• _Instructions to follow_
The answer must consist of each line below that holds the word "behaviourOf", copied as it stands.

• _Information given_
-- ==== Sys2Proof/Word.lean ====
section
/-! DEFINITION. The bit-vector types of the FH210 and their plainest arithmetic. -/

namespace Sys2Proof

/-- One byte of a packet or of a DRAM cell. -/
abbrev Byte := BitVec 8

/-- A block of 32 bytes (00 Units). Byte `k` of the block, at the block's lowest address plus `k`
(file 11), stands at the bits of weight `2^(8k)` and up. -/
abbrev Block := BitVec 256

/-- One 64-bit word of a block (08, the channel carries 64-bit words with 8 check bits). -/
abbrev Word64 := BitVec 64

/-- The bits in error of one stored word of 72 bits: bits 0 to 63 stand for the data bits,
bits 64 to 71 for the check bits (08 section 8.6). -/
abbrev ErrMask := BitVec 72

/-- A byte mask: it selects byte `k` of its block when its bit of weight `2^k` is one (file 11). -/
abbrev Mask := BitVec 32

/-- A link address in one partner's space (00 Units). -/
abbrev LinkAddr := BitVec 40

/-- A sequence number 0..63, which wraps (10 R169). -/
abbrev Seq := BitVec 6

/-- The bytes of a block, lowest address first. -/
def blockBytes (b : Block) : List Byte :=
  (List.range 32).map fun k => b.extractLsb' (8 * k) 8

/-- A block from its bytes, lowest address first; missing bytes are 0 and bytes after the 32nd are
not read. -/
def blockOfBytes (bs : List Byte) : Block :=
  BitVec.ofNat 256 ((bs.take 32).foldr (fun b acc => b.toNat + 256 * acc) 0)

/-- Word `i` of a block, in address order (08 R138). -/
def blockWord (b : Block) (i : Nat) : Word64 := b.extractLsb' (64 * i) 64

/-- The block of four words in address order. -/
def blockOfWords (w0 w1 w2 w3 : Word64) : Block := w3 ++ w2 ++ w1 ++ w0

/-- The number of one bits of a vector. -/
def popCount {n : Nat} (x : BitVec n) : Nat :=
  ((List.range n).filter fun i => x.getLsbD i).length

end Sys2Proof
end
==
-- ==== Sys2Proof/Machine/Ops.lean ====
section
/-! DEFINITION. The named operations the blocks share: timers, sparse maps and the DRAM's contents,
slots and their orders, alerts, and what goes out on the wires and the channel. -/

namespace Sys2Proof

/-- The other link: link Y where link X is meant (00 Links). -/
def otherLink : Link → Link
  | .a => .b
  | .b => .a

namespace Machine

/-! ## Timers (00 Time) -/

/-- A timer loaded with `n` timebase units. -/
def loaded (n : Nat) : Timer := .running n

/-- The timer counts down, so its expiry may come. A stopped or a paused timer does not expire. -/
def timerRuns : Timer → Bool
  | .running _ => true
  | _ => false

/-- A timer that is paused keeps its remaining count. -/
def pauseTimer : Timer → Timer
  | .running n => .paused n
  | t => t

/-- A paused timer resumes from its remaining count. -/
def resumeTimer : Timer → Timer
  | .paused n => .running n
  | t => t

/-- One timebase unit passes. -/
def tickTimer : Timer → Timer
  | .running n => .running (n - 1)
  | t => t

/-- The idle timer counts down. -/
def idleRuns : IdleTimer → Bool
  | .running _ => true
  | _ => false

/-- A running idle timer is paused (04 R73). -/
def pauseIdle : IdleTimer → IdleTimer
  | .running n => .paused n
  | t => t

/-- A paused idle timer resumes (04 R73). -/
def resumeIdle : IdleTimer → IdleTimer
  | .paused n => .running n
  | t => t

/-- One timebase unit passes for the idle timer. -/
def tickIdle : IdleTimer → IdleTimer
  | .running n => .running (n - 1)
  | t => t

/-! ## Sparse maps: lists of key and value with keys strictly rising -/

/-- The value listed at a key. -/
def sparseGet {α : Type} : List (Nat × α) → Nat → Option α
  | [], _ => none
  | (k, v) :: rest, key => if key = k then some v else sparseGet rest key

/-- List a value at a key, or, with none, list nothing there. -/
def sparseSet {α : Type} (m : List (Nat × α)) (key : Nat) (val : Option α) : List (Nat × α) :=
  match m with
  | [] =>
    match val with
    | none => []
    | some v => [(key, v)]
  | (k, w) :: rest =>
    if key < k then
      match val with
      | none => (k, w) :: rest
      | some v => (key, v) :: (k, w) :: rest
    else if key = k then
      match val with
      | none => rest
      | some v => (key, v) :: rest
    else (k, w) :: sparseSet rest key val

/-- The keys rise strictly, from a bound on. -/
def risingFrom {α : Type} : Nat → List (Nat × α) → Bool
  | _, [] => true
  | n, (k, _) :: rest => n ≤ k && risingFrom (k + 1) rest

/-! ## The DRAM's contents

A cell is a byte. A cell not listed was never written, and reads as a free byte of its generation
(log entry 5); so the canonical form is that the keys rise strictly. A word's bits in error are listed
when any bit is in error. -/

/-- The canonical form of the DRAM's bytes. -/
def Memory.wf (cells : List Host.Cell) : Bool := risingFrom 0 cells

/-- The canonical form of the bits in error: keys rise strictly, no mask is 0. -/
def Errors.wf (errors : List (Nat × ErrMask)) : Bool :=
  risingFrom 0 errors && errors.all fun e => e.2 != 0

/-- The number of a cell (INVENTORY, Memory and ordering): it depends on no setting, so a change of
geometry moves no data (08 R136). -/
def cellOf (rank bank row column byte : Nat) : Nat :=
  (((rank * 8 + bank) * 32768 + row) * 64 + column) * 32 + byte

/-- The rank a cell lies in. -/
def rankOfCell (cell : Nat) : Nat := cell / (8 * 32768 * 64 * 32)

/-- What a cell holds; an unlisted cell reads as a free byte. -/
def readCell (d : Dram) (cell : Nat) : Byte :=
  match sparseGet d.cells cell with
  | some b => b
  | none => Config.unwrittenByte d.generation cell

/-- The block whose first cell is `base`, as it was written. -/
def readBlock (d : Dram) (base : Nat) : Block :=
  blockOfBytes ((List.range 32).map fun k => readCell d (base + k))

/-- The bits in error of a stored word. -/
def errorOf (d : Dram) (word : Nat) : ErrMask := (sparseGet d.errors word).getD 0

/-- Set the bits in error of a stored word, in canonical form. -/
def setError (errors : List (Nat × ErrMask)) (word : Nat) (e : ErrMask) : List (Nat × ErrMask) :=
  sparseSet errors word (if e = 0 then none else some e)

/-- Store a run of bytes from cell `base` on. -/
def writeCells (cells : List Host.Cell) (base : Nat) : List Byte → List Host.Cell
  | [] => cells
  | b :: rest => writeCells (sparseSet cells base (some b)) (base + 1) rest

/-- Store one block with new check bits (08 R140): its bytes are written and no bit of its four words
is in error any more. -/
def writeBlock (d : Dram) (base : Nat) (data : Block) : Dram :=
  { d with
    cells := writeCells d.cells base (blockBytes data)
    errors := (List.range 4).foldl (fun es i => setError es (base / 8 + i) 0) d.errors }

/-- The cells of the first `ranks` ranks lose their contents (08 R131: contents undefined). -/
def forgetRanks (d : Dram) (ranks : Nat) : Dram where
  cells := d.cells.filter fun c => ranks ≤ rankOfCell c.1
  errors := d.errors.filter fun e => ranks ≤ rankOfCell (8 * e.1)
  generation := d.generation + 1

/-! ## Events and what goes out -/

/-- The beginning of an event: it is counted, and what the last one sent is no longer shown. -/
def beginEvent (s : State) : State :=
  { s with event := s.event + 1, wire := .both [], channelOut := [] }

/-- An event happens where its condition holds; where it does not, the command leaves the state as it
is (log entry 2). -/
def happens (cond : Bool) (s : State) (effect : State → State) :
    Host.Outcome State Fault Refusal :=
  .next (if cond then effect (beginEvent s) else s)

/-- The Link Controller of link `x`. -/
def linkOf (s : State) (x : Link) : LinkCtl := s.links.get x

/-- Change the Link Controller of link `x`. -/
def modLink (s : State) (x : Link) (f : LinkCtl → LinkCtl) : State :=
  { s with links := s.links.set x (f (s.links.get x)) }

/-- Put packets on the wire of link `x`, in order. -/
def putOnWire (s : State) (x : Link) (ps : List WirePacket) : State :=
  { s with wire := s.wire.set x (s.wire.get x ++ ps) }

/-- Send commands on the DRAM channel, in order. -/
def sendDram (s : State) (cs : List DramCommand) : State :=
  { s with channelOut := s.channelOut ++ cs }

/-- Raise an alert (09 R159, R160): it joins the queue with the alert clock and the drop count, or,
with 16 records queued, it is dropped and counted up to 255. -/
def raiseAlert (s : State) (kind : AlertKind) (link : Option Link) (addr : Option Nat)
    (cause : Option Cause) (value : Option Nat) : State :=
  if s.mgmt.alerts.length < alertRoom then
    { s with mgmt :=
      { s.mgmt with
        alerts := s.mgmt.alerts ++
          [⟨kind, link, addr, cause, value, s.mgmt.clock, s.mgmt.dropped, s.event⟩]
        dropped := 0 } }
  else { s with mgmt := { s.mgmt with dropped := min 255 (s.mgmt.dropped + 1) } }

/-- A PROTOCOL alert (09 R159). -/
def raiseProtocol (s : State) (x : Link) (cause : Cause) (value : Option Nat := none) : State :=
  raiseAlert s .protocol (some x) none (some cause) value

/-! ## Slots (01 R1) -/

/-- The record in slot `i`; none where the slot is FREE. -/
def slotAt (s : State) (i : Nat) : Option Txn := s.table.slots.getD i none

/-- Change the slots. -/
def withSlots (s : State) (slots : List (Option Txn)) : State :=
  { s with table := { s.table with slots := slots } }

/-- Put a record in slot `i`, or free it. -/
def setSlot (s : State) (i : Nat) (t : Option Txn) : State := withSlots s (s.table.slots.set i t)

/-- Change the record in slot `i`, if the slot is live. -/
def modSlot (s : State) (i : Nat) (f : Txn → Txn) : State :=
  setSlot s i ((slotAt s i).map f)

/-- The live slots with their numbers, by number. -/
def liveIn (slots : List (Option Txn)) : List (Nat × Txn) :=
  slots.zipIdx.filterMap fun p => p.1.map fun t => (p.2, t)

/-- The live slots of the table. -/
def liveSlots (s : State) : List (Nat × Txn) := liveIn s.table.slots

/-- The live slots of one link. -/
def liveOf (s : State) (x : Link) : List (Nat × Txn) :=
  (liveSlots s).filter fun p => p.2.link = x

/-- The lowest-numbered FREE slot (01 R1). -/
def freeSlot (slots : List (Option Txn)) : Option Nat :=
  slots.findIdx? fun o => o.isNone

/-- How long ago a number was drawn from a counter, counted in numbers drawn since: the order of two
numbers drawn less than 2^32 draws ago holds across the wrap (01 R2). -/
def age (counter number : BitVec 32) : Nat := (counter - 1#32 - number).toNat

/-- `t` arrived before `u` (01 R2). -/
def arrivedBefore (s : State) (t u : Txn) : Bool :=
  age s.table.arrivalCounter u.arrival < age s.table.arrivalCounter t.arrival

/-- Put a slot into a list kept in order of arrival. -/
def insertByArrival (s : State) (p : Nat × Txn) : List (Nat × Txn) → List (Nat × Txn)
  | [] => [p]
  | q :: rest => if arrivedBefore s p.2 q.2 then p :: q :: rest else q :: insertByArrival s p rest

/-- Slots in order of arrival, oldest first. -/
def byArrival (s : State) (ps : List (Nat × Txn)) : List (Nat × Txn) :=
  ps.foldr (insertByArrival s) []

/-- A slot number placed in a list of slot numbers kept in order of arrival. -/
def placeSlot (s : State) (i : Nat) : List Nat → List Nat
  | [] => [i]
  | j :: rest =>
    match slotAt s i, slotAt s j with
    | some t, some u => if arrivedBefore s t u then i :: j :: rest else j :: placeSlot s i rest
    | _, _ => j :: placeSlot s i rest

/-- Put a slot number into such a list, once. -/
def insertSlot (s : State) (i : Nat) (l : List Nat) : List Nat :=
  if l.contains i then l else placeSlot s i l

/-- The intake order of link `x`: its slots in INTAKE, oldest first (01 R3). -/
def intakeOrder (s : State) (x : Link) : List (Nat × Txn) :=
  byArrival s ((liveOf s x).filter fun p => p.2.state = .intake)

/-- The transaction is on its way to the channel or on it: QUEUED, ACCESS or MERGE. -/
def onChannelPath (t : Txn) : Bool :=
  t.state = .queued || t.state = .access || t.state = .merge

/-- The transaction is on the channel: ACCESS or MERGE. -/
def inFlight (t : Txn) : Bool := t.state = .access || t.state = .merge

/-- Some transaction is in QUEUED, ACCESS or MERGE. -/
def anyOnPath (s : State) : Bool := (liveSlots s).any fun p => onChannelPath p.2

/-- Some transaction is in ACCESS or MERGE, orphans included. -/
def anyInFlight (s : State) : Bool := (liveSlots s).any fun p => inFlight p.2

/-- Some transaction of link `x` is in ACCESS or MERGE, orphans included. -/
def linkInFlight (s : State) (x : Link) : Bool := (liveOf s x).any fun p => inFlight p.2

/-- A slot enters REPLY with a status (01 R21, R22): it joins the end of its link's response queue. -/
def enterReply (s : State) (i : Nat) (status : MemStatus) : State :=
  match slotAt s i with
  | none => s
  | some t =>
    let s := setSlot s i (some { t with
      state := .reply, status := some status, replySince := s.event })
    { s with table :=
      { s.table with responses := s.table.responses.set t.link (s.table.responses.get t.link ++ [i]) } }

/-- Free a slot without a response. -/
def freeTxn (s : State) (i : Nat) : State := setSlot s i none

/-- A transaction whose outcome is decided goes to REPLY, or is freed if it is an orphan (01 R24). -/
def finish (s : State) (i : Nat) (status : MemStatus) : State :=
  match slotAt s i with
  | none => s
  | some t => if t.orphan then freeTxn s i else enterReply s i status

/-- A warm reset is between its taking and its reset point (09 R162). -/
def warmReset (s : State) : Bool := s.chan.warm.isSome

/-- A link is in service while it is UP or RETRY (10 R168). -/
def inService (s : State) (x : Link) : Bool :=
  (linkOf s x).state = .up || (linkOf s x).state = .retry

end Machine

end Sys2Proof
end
...
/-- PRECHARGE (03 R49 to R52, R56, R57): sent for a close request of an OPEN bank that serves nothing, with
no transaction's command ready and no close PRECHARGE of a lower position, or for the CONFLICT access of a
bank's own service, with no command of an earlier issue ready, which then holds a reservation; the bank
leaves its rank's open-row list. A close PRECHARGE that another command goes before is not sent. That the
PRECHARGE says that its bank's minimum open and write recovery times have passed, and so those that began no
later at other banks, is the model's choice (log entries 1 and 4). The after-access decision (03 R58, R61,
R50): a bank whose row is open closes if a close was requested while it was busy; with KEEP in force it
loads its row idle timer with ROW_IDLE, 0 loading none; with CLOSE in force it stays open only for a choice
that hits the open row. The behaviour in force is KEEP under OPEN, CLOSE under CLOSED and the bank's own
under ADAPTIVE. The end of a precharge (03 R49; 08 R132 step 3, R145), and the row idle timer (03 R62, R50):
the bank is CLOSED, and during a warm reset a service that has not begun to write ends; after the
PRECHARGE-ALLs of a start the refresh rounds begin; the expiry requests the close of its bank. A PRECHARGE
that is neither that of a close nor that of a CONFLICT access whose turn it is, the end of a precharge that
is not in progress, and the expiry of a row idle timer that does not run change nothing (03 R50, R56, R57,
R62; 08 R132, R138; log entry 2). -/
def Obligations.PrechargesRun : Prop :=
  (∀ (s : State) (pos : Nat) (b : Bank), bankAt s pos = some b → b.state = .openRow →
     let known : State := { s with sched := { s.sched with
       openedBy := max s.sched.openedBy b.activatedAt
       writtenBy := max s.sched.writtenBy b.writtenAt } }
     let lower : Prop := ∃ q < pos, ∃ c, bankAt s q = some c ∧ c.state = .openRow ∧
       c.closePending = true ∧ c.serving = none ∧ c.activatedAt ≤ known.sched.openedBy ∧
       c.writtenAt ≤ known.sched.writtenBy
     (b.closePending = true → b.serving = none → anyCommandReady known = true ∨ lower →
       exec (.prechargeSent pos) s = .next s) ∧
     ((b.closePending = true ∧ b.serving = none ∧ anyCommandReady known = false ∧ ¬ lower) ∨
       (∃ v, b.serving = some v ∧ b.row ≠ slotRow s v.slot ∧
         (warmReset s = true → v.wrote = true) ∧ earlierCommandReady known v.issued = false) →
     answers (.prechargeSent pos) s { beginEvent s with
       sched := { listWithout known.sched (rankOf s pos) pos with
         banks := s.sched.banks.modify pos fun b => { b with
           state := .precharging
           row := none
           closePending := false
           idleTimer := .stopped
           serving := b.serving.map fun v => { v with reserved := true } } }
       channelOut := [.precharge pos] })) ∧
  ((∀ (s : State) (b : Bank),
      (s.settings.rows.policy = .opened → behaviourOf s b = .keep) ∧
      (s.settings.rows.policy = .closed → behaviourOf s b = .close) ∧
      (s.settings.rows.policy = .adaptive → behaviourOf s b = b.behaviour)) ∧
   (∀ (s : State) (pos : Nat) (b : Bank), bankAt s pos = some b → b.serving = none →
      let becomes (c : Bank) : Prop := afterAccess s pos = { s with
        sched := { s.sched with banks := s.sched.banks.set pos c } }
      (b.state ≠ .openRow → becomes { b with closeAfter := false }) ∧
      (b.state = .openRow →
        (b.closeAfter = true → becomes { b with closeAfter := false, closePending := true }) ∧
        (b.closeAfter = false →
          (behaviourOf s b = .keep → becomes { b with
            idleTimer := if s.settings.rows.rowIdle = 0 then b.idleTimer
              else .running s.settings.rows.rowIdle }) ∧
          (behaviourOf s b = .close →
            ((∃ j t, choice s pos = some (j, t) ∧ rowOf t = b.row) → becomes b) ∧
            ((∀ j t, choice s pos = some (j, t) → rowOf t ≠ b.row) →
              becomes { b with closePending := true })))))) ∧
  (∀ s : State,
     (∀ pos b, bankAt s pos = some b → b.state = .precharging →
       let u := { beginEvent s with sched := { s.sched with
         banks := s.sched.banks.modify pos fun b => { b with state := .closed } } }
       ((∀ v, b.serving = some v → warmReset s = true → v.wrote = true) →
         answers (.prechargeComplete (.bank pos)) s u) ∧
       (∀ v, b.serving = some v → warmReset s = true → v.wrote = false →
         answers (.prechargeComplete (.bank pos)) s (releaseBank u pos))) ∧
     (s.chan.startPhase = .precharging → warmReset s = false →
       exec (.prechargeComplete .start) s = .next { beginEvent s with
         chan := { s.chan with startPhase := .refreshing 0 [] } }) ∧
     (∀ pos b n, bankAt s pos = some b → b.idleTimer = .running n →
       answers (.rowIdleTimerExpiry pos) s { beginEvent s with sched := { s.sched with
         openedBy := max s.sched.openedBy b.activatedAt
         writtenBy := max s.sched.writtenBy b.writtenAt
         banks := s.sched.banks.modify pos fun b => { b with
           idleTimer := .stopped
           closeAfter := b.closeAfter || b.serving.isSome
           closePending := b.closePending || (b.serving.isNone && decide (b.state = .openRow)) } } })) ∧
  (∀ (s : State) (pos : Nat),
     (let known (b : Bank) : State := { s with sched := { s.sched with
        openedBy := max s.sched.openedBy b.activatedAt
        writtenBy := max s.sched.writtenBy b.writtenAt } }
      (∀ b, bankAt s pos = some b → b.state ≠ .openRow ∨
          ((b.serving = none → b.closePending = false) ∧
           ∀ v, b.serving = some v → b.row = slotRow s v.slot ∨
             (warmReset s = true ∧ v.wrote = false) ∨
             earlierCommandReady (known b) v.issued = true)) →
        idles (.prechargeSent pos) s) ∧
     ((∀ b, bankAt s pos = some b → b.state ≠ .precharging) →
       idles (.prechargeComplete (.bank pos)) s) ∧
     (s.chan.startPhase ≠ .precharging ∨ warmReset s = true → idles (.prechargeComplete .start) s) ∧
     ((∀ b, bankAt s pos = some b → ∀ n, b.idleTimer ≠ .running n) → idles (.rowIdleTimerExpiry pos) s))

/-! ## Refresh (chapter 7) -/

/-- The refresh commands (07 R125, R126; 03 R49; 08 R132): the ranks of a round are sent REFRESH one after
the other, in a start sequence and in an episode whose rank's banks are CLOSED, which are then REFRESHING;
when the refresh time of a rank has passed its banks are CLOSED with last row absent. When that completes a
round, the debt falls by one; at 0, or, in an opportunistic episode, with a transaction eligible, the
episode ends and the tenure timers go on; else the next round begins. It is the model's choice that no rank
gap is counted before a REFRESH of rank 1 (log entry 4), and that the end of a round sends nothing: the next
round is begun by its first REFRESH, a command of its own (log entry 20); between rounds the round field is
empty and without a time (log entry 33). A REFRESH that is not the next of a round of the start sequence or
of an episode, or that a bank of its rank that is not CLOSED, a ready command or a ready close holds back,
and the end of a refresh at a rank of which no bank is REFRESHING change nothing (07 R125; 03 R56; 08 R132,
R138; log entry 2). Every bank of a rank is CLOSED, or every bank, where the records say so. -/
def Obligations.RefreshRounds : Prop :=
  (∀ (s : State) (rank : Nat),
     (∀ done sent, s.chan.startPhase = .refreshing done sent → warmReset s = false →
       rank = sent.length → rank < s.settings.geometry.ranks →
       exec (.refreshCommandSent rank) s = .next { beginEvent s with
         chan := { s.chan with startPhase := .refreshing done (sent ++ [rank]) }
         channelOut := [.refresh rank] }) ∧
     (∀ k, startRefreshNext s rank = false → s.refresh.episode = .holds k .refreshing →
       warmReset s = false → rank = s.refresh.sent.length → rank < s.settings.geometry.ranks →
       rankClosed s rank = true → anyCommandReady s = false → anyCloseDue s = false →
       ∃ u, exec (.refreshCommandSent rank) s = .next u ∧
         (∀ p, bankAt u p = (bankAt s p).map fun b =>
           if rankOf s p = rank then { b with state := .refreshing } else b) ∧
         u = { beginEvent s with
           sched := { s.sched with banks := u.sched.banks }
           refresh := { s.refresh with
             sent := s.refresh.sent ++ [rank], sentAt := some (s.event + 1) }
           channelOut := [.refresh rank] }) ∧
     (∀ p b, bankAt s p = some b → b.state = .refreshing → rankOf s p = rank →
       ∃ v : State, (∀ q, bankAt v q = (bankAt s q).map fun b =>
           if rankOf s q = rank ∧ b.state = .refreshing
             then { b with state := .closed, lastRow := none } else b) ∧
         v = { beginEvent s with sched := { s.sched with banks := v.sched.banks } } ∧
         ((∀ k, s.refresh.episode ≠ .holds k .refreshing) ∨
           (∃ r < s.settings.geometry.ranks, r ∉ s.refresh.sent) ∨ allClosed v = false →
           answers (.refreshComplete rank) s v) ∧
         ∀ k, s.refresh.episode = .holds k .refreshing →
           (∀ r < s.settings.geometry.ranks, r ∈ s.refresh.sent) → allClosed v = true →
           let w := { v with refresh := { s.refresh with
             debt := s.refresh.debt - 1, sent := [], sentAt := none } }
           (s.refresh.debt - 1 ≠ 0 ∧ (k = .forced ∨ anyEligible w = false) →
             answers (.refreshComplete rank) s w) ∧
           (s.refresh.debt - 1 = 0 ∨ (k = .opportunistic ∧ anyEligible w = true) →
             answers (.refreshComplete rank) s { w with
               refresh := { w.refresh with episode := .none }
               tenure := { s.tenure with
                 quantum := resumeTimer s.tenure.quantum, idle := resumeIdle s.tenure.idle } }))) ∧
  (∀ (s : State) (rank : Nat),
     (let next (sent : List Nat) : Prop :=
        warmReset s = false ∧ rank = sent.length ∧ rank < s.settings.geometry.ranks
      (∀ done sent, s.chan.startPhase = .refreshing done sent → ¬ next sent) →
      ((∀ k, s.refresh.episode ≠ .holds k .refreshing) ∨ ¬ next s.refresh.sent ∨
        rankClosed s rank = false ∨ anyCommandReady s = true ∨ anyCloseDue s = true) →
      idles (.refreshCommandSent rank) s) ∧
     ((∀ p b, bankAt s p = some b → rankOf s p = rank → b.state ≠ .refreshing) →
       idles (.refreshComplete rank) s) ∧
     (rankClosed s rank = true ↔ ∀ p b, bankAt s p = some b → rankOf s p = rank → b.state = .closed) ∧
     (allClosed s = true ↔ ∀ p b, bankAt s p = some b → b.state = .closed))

• _Output_
      (s.settings.rows.policy = .opened → behaviourOf s b = .keep) ∧
      (s.settings.rows.policy = .closed → behaviourOf s b = .close) ∧
      (s.settings.rows.policy = .adaptive → behaviourOf s b = b.behaviour)) ∧
          (behaviourOf s b = .keep → becomes { b with
          (behaviourOf s b = .close →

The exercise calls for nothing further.